Our study demonstrates that cavoxin, epi-epoformin, inuloxins A and C, papyracillic acid, seiridin, sphaeropsidone and ungeremine, being non-toxic to mammalian cells and zebrafish embryos, at least at the concentrations tested, could be considered for further development as promising biopesticides. On the other hand, α-costic and cyclopaldic acids, produced by S. cupressi and D. viscosa, respectively, have shown significant embryotoxicity, with cyclopaldic acid being the most effective; therefore, the use of these metabolites as natural pesticides in agriculture or for other applications is not recommended. Remarkably, cyclopaldic and α-costic acids, although embryotoxic at micromolar concentrations, showed little or no effect in zebrafish or mammalian cells in culture, thus highlighting the importance of the fish embryotoxicity test in the assessment of the potential impact of natural metabolites on living organisms.

4. Materials and Methods

4.1. Instruments, Chemical, Fungi and Plants

1H NMR spectra were recorded at 400 MHz in CDCl3 on a Bruker spectrometer. Electrospray ionization mass spectra (ESI MS) were performed using the MS TOF system AGILENT 6230B. Analytical and preparative TLC were performed on silica gel plates (Merck, Kieselge, Darmstadt, Germany) F254, 0.25 and 0.5 mm respectively); the spots were visualized by exposure to UV light and/or iodine vapours and/or by spraying first with 10% H2SO4 in methanol, and then with 5% phosphomolybdic acid in ethanol, followed by heating at 110 °C for 10 min. Cavoxin, cyclopaldic acid, epi-epoformin, papyracillic acid, seiridin and sphaeropsidone were purified, as previously described, from the culture filtrates of P. cava [6], S. cupressi [2], D. quercivora [2], A. agropyrina var. nana [24], S- cardinale [2], and S. sapinea f. sp. cupressi [2], respectively. α-costic acid and inuloxins A and C were isolated from D. viscosa [11], while ungeremine was isolated from P. maritimum [26], as previously reported. The purity of the compound was >98% as ascertained by 1H NMR and HPLC analyses. p-Bromobenzoyl chloride was purchased from Sigma Aldrich, Milan, Italy.
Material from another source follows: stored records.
/-- The memory forms of the addressing-mode multiplexer (rules R89 to R92): direct page adds `page_base` and cannot wrap, so
it stays in the page that P selects; absolute is the operand, little-endian; the indexed forms add the unsigned index
modulo 0x10000. None of them reads or writes anything else. -/
def Obligations.EffectiveAddressesOfTheOperandForms : Prop :=
  (∀ (s : State) (d : Byte), s.pageBase = 0x000#9 ∨ s.pageBase = 0x100#9 →
    (s.eaDp d).toNat = d.toNat + (if s.flagP then 0x100 else 0) ∧ (s.eaDp d).toNat = d.toNat + s.pageBase.toNat) ∧
  (∀ (s : State) (lo hi : Byte), (s.eaAbs (littleEndian lo hi)).toNat = lo.toNat + 256 * hi.toNat) ∧
  (∀ (s : State) (lo hi : Byte),
    (s.eaAbsX (littleEndian lo hi)).toNat = (lo.toNat + 256 * hi.toNat + s.x.toNat) % 0x10000) ∧
  (∀ (s : State) (lo hi : Byte),
    (s.eaAbsY (littleEndian lo hi)).toNat = (lo.toNat + 256 * hi.toNat + s.y.toNat) % 0x10000)

/-! ### The instructions, family by family. `exec` starts past the opcode byte (rule R81), so an instruction with n operand
bytes ends with `pc` n further. Everything a record update does not name is unchanged. -/

/-- The eleven Load instructions (rule R100): the operand byte or the byte at the effective address goes to the destination
register and to `SetNZ`; nothing else is written. They always complete. -/
def Obligations.LoadInstructions : Prop :=
  (∀ (v : Byte) (s : State), exec (.movAImm v) s = .next { s with pc := s.pc + 1#16, a := v, nzAccumulator := v.setWidth 9 }) ∧
  (∀ (d : Byte) (s : State), exec (.movADp d) s = .next { s with
    pc := s.pc + 1#16, a := s.readByte (s.eaDp d), nzAccumulator := (s.readByte (s.eaDp d)).setWidth 9 }) ∧
  (∀ (w : Address) (s : State), exec (.movAAbs w) s = .next { s with
    pc := s.pc + 2#16, a := s.readByte (s.eaAbs w), nzAccumulator := (s.readByte (s.eaAbs w)).setWidth 9 }) ∧
  (∀ (w : Address) (s : State), exec (.movAAbsIdxX w) s = .next { s with
    pc := s.pc + 2#16, a := s.readByte (s.eaAbsX w), nzAccumulator := (s.readByte (s.eaAbsX w)).setWidth 9 }) ∧
  (∀ (w : Address) (s : State), exec (.movAAbsIdxY w) s = .next { s with
    pc := s.pc + 2#16, a := s.readByte (s.eaAbsY w), nzAccumulator := (s.readByte (s.eaAbsY w)).setWidth 9 }) ∧
  (∀ (v : Byte) (s : State), exec (.movXImm v) s = .next { s with pc := s.pc + 1#16, x := v, nzAccumulator := v.setWidth 9 }) ∧
  (∀ (d : Byte) (s : State), exec (.movXDp d) s = .next { s with
    pc := s.pc + 1#16, x := s.readByte (s.eaDp d), nzAccumulator := (s.readByte (s.eaDp d)).setWidth 9 }) ∧
  (∀ (w : Address) (s : State), exec (.movXAbs w) s = .next { s with
    pc := s.pc + 2#16, x := s.readByte (s.eaAbs w), nzAccumulator := (s.readByte (s.eaAbs w)).setWidth 9 }) ∧
  (∀ (v : Byte) (s : State), exec (.movYImm v) s = .next { s with pc := s.pc + 1#16, y := v, nzAccumulator := v.setWidth 9 }) ∧
  (∀ (d : Byte) (s : State), exec (.movYDp d) s = .next { s with
    pc := s.pc + 1#16, y := s.readByte (s.eaDp d), nzAccumulator := (s.readByte (s.eaDp d)).setWidth 9 }) ∧
  (∀ (w : Address) (s : State), exec (.movYAbs w) s = .next { s with
    pc := s.pc + 2#16, y := s.readByte (s.eaAbs w), nzAccumulator := (s.readByte (s.eaAbs w)).setWidth 9 })

/-- The nine Store instructions (rule R120): one `MemWrite` of the source register or of the immediate at the effective
address, no flag and no register written, no data read. They always complete. -/
def Obligations.StoreInstructions : Prop :=
  (∀ (d : Byte) (s : State), exec (.movDpA d) s = .next { s with pc := s.pc + 1#16, memory := s.memory.write (s.eaDp d) s.a }) ∧
  (∀ (w : Address) (s : State), exec (.movAbsA w) s = .next { s with
    pc := s.pc + 2#16, memory := s.memory.write (s.eaAbs w) s.a }) ∧
  (∀ (w : Address) (s : State), exec (.movAbsIdxXA w) s = .next { s with
    pc := s.pc + 2#16, memory := s.memory.write (s.eaAbsX w) s.a }) ∧
  (∀ (w : Address) (s : State), exec (.movAbsIdxYA w) s = .next { s with
    pc := s.pc + 2#16, memory := s.memory.write (s.eaAbsY w) s.a }) ∧
  (∀ (d : Byte) (s : State), exec (.movDpX d) s = .next { s with pc := s.pc + 1#16, memory := s.memory.write (s.eaDp d) s.x }) ∧
  (∀ (w : Address) (s : State), exec (.movAbsX w) s = .next { s with
    pc := s.pc + 2#16, memory := s.memory.write (s.eaAbs w) s.x }) ∧
  (∀ (d : Byte) (s : State), exec (.movDpY d) s = .next { s with pc := s.pc + 1#16, memory := s.memory.write (s.eaDp d) s.y }) ∧
  (∀ (w : Address) (s : State), exec (.movAbsY w) s = .next { s with
    pc := s.pc + 2#16, memory := s.memory.write (s.eaAbs w) s.y }) ∧
  (∀ (d v : Byte) (s : State), exec (.movDpImm d v) s = .next { s with
    pc := s.pc + 2#16, memory := s.memory.write (s.eaDp d) v }) ∧
  (∀ (i : Instr) (s : State), i.cls = .store → loadAddress i s = none)

/-- The fifteen Logical instructions (rule R140): A OP operand goes to A and to `SetNZ`; nothing else is written. They always
complete. -/
def Obligations.LogicalInstructions : Prop :=
  (∀ (m : Byte) (s : State), exec (.orAImm m) s = .next { s with
    pc := s.pc + 1#16, a := s.a ||| m, nzAccumulator := (s.a ||| m).setWidth 9 }) ∧
  (∀ (d : Byte) (s : State), exec (.orADp d) s = .next { s with
    pc := s.pc + 1#16, a := s.a ||| s.readByte (s.eaDp d),
    nzAccumulator := (s.a ||| s.readByte (s.eaDp d)).setWidth 9 }) ∧
  (∀ (w : Address) (s : State), exec (.orAAbs w) s = .next { s with
    pc := s.pc + 2#16, a := s.a ||| s.readByte (s.eaAbs w),
    nzAccumulator := (s.a ||| s.readByte (s.eaAbs w)).setWidth 9 }) ∧
  (∀ (w : Address) (s : State), exec (.orAAbsIdxX w) s = .next { s with
    pc := s.pc + 2#16, a := s.a ||| s.readByte (s.eaAbsX w),
    nzAccumulator := (s.a ||| s.readByte (s.eaAbsX w)).setWidth 9 }) ∧
  (∀ (w : Address) (s : State), exec (.orAAbsIdxY w) s = .next { s with
    pc := s.pc + 2#16, a := s.a ||| s.readByte (s.eaAbsY w),
    nzAccumulator := (s.a ||| s.readByte (s.eaAbsY w)).setWidth 9 }) ∧
  (∀ (m : Byte) (s : State), exec (.andAImm m) s = .next { s with
    pc := s.pc + 1#16, a := s.a &&& m, nzAccumulator := (s.a &&& m).setWidth 9 }) ∧
  (∀ (d : Byte) (s : State), exec (.andADp d) s = .next { s with
    pc := s.pc + 1#16, a := s.a &&& s.readByte (s.eaDp d),
    nzAccumulator := (s.a &&& s.readByte (s.eaDp d)).setWidth 9 }) ∧
  (∀ (w : Address) (s : State), exec (.andAAbs w) s = .next { s with
    pc := s.pc + 2#16, a := s.a &&& s.readByte (s.eaAbs w),
    nzAccumulator := (s.a &&& s.readByte (s.eaAbs w)).setWidth 9 }) ∧
  (∀ (w : Address) (s : State), exec (.andAAbsIdxX w) s = .next { s with
    pc := s.pc + 2#16, a := s.a &&& s.readByte (s.eaAbsX w),
    nzAccumulator := (s.a &&& s.readByte (s.eaAbsX w)).setWidth 9 }) ∧
  (∀ (w : Address) (s : State), exec (.andAAbsIdxY w) s = .next { s with
    pc := s.pc + 2#16, a := s.a &&& s.readByte (s.eaAbsY w),
    nzAccumulator := (s.a &&& s.readByte (s.eaAbsY w)).setWidth 9 }) ∧
  (∀ (m : Byte) (s : State), exec (.eorAImm m) s = .next { s with
    pc := s.pc + 1#16, a := s.a ^^^ m, nzAccumulator := (s.a ^^^ m).setWidth 9 }) ∧
  (∀ (d : Byte) (s : State), exec (.eorADp d) s = .next { s with
    pc := s.pc + 1#16, a := s.a ^^^ s.readByte (s.eaDp d),
    nzAccumulator := (s.a ^^^ s.readByte (s.eaDp d)).setWidth 9 }) ∧
  (∀ (w : Address) (s : State), exec (.eorAAbs w) s = .next { s with
    pc := s.pc + 2#16, a := s.a ^^^ s.readByte (s.eaAbs w),
    nzAccumulator := (s.a ^^^ s.readByte (s.eaAbs w)).setWidth 9 }) ∧
  (∀ (w : Address) (s : State), exec (.eorAAbsIdxX w) s = .next { s with
    pc := s.pc + 2#16, a := s.a ^^^ s.readByte (s.eaAbsX w),
    nzAccumulator := (s.a ^^^ s.readByte (s.eaAbsX w)).setWidth 9 }) ∧
  (∀ (w : Address) (s : State), exec (.eorAAbsIdxY w) s = .next { s with
    pc := s.pc + 2#16, a := s.a ^^^ s.readByte (s.eaAbsY w),
    nzAccumulator := (s.a ^^^ s.readByte (s.eaAbsY w)).setWidth 9 })

/-- The ten Increment and Decrement instructions (rule R160): the operand plus or minus 1 modulo 256 goes back to its
location and to `SetNZ`; no carry, no other flag. They always complete. -/
def Obligations.IncrementAndDecrementInstructions : Prop :=
  (∀ s : State, exec .incA s = .next { s with a := s.a + 1#8, nzAccumulator := (s.a + 1#8).setWidth 9 }) ∧
  (∀ s : State, exec .incX s = .next { s with x := s.x + 1#8, nzAccumulator := (s.x + 1#8).setWidth 9 }) ∧
  (∀ s : State, exec .incY s = .next { s with y := s.y + 1#8, nzAccumulator := (s.y + 1#8).setWidth 9 }) ∧
  (∀ (d : Byte) (s : State), exec (.incDp d) s = .next { s with
    pc := s.pc + 1#16, memory := s.memory.write (s.eaDp d) (s.readByte (s.eaDp d) + 1#8),
    nzAccumulator := (s.readByte (s.eaDp d) + 1#8).setWidth 9 }) ∧
  (∀ (w : Address) (s : State), exec (.incAbs w) s = .next { s with
    pc := s.pc + 2#16, memory := s.memory.write (s.eaAbs w) (s.readByte (s.eaAbs w) + 1#8),
    nzAccumulator := (s.readByte (s.eaAbs w) + 1#8).setWidth 9 }) ∧
  (∀ s : State, exec .decA s = .next { s with a := s.a - 1#8, nzAccumulator := (s.a - 1#8).setWidth 9 }) ∧
  (∀ s : State, exec .decX s = .next { s with x := s.x - 1#8, nzAccumulator := (s.x - 1#8).setWidth 9 }) ∧
  (∀ s : State, exec .decY s = .next { s with y := s.y - 1#8, nzAccumulator := (s.y - 1#8).setWidth 9 }) ∧
  (∀ (d : Byte) (s : State), exec (.decDp d) s = .next { s with
    pc := s.pc + 1#16, memory := s.memory.write (s.eaDp d) (s.readByte (s.eaDp d) - 1#8),
    nzAccumulator := (s.readByte (s.eaDp d) - 1#8).setWidth 9 }) ∧
  (∀ (w : Address) (s : State), exec (.decAbs w) s = .next { s with
    pc := s.pc + 2#16, memory := s.memory.write (s.eaAbs w) (s.readByte (s.eaAbs w) - 1#8),
    nzAccumulator := (s.readByte (s.eaAbs w) - 1#8).setWidth 9 })

/-- The twelve Shift instructions (rule R180), each of the four operations with its result and its bit shifted out as rule
R180's table has them: A, or the cell, takes the result, C the bit shifted out, N and Z the result; the rotates shift in
the old Carry. They always complete. `ASL`, `ROL` and `ROR` are the spec's own choice (decision D18). -/
def Obligations.ShiftInstructions : Prop :=
  (∀ s : State, exec .aslA s = .next { s with
    a := s.a <<< 1, nzAccumulator := (s.a <<< 1).setWidth 9,
    statusResidual := (s.statusResidual &&& 0x5C#8) ||| (if s.a.getLsbD 7 then 1#8 else 0#8) }) ∧
  (∀ (d : Byte) (s : State), exec (.aslDp d) s = .next { s with
    pc := s.pc + 1#16, memory := s.memory.write (s.eaDp d) (s.readByte (s.eaDp d) <<< 1),
    nzAccumulator := (s.readByte (s.eaDp d) <<< 1).setWidth 9,
    statusResidual := (s.statusResidual &&& 0x5C#8) ||| (if (s.readByte (s.eaDp d)).getLsbD 7 then 1#8 else 0#8) }) ∧
  (∀ (w : Address) (s : State), exec (.aslAbs w) s = .next { s with
    pc := s.pc + 2#16, memory := s.memory.write (s.eaAbs w) (s.readByte (s.eaAbs w) <<< 1),
    nzAccumulator := (s.readByte (s.eaAbs w) <<< 1).setWidth 9,
    statusResidual := (s.statusResidual &&& 0x5C#8) ||| (if (s.readByte (s.eaAbs w)).getLsbD 7 then 1#8 else 0#8) }) ∧
  (∀ s : State, exec .lsrA s = .next { s with
    a := s.a >>> 1, nzAccumulator := (s.a >>> 1).setWidth 9,
    statusResidual := (s.statusResidual &&& 0x5C#8) ||| (if s.a.getLsbD 0 then 1#8 else 0#8) }) ∧
  (∀ (d : Byte) (s : State), exec (.lsrDp d) s = .next { s with
    pc := s.pc + 1#16, memory := s.memory.write (s.eaDp d) (s.readByte (s.eaDp d) >>> 1),
    nzAccumulator := (s.readByte (s.eaDp d) >>> 1).setWidth 9,
    statusResidual := (s.statusResidual &&& 0x5C#8) ||| (if (s.readByte (s.eaDp d)).getLsbD 0 then 1#8 else 0#8) }) ∧
  (∀ (w : Address) (s : State), exec (.lsrAbs w) s = .next { s with
    pc := s.pc + 2#16, memory := s.memory.write (s.eaAbs w) (s.readByte (s.eaAbs w) >>> 1),
    nzAccumulator := (s.readByte (s.eaAbs w) >>> 1).setWidth 9,
    statusResidual := (s.statusResidual &&& 0x5C#8) ||| (if (s.readByte (s.eaAbs w)).getLsbD 0 then 1#8 else 0#8) }) ∧
  (∀ s : State, exec .rolA s = .next { s with
    a := (s.a <<< 1) ||| (if s.flagC then 0x01#8 else 0x00#8), nzAccumulator := ((s.a <<< 1) ||| (if s.flagC then 0x01#8 else 0x00#8)).setWidth 9,
    statusResidual := (s.statusResidual &&& 0x5C#8) ||| (if s.a.getLsbD 7 then 1#8 else 0#8) }) ∧
  (∀ (d : Byte) (s : State), exec (.rolDp d) s = .next { s with
    pc := s.pc + 1#16, memory := s.memory.write (s.eaDp d) ((s.readByte (s.eaDp d) <<< 1) ||| (if s.flagC then 0x01#8 else 0x00#8)),
    nzAccumulator := ((s.readByte (s.eaDp d) <<< 1) ||| (if s.flagC then 0x01#8 else 0x00#8)).setWidth 9,
    statusResidual := (s.statusResidual &&& 0x5C#8) ||| (if (s.readByte (s.eaDp d)).getLsbD 7 then 1#8 else 0#8) }) ∧
  (∀ (w : Address) (s : State), exec (.rolAbs w) s = .next { s with
    pc := s.pc + 2#16, memory := s.memory.write (s.eaAbs w) ((s.readByte (s.eaAbs w) <<< 1) ||| (if s.flagC then 0x01#8 else 0x00#8)),
    nzAccumulator := ((s.readByte (s.eaAbs w) <<< 1) ||| (if s.flagC then 0x01#8 else 0x00#8)).setWidth 9,
    statusResidual := (s.statusResidual &&& 0x5C#8) ||| (if (s.readByte (s.eaAbs w)).getLsbD 7 then 1#8 else 0#8) }) ∧
  (∀ s : State, exec .rorA s = .next { s with
    a := (s.a >>> 1) ||| (if s.flagC then 0x80#8 else 0x00#8), nzAccumulator := ((s.a >>> 1) ||| (if s.flagC then 0x80#8 else 0x00#8)).setWidth 9,
    statusResidual := (s.statusResidual &&& 0x5C#8) ||| (if s.a.getLsbD 0 then 1#8 else 0#8) }) ∧
  (∀ (d : Byte) (s : State), exec (.rorDp d) s = .next { s with
    pc := s.pc + 1#16, memory := s.memory.write (s.eaDp d) ((s.readByte (s.eaDp d) >>> 1) ||| (if s.flagC then 0x80#8 else 0x00#8)),
    nzAccumulator := ((s.readByte (s.eaDp d) >>> 1) ||| (if s.flagC then 0x80#8 else 0x00#8)).setWidth 9,
    statusResidual := (s.statusResidual &&& 0x5C#8) ||| (if (s.readByte (s.eaDp d)).getLsbD 0 then 1#8 else 0#8) }) ∧
  (∀ (w : Address) (s : State), exec (.rorAbs w) s = .next { s with
    pc := s.pc + 2#16, memory := s.memory.write (s.eaAbs w) ((s.readByte (s.eaAbs w) >>> 1) ||| (if s.flagC then 0x80#8 else 0x00#8)),
    nzAccumulator := ((s.readByte (s.eaAbs w) >>> 1) ||| (if s.flagC then 0x80#8 else 0x00#8)).setWidth 9,
    statusResidual := (s.statusResidual &&& 0x5C#8) ||| (if (s.readByte (s.eaAbs w)).getLsbD 0 then 1#8 else 0#8) })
4.2. Reaction of Cyclopaldic Acid with p-Bromobenzoyl Chloride

Cyclopaldic acid, 3 (10 mg), was dissolved in acetonitrile (1.5 mL), and 4-dimethylaminopyridine (DMAP) (20 mg) and p-bromobenzoylchloride (20 mg) were added. The reaction mixture was stirred at room temperature for 4 h and then evaporated under reduced pressure. The residue (48 mg) was purified by TLC on silica gel with n-hexane/EtOAc (7:3) as an eluent, giving derivative 11 (9.8 mg) as an amorphous solid. 11 had: 1H NMR, δ 12.30 (s, OH), 9.90 (s, HCO), 7.92 (2H, d, J = 8.0 Hz, Ar), 7.89 (s, H-3) 7.64 (2H, d, J = 8.0 Hz, Ar), 4.28 (3H, OMe), 2.23 (3H, Me). ESI MS (+) spectrum, m/z: 422 [M + 2 + H]+ and 420 [M + H]+.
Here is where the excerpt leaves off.